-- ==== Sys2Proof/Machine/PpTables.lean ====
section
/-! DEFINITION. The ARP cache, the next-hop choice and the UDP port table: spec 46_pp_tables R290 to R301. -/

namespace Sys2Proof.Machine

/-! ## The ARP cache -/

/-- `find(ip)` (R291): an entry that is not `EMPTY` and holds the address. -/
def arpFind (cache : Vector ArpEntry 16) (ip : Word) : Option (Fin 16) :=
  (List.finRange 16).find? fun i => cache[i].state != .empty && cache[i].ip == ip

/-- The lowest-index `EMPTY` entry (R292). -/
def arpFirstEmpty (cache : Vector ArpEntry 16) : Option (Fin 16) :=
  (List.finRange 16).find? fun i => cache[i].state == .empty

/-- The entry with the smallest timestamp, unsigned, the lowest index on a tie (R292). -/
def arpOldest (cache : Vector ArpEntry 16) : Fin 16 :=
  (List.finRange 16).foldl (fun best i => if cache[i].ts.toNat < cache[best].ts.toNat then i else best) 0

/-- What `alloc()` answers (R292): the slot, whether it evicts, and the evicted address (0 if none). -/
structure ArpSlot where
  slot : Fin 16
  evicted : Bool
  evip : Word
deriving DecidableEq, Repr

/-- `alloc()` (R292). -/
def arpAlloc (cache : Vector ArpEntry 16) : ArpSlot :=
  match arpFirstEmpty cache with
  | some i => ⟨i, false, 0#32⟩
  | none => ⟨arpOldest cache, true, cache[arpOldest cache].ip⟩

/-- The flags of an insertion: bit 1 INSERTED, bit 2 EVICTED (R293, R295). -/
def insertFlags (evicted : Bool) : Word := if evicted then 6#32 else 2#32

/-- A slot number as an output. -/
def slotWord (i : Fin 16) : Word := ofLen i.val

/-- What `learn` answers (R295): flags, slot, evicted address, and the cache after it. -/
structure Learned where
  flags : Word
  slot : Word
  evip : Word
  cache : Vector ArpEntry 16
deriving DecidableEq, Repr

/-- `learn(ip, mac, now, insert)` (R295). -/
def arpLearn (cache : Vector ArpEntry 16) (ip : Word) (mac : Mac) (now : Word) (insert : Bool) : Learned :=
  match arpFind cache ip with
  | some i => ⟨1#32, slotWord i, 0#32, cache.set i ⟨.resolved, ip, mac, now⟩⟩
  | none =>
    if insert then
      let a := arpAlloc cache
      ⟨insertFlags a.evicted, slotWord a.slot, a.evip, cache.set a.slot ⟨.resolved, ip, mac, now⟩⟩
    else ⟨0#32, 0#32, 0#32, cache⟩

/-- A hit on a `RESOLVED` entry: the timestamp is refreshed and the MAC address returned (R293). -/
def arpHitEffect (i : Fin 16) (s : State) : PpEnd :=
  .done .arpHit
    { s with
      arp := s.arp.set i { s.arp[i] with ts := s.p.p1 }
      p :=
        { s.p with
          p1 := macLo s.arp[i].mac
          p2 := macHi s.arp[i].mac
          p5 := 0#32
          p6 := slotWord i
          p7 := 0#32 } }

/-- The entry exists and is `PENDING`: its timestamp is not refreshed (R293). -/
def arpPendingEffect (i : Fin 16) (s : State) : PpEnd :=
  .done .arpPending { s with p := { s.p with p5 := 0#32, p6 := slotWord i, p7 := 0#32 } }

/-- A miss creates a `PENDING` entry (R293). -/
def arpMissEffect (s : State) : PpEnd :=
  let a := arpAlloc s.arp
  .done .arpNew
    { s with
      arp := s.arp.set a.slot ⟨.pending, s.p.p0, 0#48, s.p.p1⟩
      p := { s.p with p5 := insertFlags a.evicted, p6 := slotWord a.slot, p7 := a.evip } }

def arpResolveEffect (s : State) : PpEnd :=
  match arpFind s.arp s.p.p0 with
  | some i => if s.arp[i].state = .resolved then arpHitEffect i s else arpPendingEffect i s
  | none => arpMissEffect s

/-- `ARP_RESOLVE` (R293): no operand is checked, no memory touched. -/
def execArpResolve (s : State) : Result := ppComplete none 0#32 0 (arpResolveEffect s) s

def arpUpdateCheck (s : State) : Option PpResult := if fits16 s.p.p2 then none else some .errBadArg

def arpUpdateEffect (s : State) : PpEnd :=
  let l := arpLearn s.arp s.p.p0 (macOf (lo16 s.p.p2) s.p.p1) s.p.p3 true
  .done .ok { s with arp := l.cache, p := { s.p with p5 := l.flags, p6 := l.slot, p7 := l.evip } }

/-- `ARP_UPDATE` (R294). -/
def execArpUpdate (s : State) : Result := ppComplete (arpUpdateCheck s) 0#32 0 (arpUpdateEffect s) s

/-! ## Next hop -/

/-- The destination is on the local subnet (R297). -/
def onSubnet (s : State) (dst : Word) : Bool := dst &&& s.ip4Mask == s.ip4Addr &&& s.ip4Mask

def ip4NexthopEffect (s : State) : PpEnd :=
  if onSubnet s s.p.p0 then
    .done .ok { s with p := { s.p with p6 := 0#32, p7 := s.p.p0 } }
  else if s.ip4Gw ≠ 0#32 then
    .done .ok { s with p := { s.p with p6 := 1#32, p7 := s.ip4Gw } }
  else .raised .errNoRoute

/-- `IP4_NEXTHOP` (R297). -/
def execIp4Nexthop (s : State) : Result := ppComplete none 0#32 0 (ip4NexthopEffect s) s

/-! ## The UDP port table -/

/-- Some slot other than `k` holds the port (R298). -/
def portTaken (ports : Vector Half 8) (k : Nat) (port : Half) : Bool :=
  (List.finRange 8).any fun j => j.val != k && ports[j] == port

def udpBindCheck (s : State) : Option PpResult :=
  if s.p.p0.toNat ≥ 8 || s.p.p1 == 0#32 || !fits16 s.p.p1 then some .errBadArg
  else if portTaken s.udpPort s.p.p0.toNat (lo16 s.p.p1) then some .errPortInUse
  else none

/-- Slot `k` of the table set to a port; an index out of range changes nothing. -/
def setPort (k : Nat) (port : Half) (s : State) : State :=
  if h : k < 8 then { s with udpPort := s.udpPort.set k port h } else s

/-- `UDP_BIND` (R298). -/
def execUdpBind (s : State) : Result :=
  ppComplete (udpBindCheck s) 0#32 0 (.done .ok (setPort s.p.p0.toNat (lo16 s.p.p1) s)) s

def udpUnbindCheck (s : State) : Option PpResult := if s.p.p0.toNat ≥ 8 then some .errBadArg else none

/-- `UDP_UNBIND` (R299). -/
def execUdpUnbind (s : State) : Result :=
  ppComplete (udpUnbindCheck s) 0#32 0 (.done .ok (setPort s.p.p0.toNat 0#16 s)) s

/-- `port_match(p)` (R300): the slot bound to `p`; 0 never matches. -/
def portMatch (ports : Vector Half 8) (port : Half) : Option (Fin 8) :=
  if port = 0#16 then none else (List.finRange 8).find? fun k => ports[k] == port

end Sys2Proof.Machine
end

--

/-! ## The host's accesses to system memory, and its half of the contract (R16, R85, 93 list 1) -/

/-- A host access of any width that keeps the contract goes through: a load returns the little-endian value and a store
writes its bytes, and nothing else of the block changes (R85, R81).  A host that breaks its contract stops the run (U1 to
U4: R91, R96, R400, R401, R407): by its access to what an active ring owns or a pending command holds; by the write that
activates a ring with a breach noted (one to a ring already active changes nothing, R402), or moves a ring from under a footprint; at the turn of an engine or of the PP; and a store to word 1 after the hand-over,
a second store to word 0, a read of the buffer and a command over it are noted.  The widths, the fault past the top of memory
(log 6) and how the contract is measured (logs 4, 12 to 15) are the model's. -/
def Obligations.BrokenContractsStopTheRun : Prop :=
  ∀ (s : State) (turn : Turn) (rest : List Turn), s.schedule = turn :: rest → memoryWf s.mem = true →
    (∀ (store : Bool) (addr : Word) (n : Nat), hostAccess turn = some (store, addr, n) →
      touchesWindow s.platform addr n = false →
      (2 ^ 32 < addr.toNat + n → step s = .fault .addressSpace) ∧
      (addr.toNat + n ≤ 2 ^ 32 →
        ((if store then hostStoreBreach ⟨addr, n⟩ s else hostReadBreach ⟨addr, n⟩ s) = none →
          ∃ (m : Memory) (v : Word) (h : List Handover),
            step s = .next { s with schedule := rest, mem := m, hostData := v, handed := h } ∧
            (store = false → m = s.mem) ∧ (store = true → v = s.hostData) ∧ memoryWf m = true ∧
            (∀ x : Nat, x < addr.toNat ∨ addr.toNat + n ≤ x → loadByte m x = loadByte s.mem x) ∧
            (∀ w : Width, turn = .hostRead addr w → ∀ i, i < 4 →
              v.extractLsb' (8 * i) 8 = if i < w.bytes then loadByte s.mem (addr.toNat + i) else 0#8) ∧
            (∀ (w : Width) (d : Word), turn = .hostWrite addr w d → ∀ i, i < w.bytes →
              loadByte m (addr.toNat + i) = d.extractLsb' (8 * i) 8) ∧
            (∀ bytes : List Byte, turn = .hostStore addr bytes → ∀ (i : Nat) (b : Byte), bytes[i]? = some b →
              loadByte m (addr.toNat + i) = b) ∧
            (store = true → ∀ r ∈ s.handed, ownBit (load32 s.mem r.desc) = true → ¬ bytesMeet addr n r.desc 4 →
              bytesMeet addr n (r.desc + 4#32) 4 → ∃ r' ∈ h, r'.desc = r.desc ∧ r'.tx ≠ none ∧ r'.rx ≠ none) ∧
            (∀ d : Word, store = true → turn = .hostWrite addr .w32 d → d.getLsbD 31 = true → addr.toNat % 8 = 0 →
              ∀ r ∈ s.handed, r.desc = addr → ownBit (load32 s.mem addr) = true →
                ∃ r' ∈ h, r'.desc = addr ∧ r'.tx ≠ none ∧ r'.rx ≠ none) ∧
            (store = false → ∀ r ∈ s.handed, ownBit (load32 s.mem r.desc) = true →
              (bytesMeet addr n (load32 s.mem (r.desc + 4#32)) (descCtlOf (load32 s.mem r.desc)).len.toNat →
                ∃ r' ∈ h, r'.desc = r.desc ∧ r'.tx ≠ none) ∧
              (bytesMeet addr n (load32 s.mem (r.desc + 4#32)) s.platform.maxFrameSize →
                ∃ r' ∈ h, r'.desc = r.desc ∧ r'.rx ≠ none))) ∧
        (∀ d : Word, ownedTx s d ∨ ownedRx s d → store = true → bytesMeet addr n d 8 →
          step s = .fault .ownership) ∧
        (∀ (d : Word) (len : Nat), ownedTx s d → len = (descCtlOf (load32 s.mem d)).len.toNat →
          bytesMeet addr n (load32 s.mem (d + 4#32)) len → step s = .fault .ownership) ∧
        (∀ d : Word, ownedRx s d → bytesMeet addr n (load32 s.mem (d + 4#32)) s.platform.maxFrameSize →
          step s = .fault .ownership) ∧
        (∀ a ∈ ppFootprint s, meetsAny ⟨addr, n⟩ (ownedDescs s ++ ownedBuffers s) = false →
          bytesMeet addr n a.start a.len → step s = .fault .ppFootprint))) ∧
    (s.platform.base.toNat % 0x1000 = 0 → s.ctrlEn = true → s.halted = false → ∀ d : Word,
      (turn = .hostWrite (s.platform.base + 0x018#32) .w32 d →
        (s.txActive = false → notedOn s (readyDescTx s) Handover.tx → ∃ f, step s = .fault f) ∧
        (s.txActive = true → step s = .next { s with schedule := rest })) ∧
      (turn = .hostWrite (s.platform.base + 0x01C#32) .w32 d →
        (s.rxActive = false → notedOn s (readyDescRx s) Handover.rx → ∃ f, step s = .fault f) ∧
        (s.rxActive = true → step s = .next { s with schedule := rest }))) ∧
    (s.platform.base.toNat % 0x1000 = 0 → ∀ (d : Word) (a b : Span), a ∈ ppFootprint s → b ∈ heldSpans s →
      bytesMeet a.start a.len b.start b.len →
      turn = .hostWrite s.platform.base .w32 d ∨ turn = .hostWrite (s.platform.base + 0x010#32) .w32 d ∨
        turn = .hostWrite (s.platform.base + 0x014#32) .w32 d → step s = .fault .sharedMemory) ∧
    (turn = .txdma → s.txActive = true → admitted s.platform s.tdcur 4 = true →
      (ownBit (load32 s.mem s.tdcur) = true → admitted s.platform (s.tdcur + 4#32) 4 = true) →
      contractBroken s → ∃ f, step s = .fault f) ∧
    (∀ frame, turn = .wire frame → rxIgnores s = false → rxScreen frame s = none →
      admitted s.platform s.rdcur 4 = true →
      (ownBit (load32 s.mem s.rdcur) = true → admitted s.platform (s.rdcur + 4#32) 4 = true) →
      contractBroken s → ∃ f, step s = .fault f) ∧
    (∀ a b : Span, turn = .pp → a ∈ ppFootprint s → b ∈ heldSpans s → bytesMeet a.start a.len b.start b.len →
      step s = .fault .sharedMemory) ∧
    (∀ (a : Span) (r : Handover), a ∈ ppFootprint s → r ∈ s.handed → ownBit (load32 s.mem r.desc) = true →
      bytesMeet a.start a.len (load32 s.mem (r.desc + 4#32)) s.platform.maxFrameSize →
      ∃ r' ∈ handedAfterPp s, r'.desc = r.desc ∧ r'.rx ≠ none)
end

▶ **WORK ORDER**
All lines above from the line with "subnet (R297). -/" through the line with "def portTaken (ports", both included, are to be set down exactly, with nothing else.

▶ **WRITTEN REPLY**
/-- The destination is on the local subnet (R297). -/
def onSubnet (s : State) (dst : Word) : Bool := dst &&& s.ip4Mask == s.ip4Addr &&& s.ip4Mask

def ip4NexthopEffect (s : State) : PpEnd :=
  if onSubnet s s.p.p0 then
    .done .ok { s with p := { s.p with p6 := 0#32, p7 := s.p.p0 } }
  else if s.ip4Gw ≠ 0#32 then
    .done .ok { s with p := { s.p with p6 := 1#32, p7 := s.ip4Gw } }
  else .raised .errNoRoute

/-- `IP4_NEXTHOP` (R297). -/
def execIp4Nexthop (s : State) : Result := ppComplete none 0#32 0 (ip4NexthopEffect s) s

/-! ## The UDP port table -/

/-- Some slot other than `k` holds the port (R298). -/
def portTaken (ports : Vector Half 8) (k : Nat) (port : Half) : Bool :=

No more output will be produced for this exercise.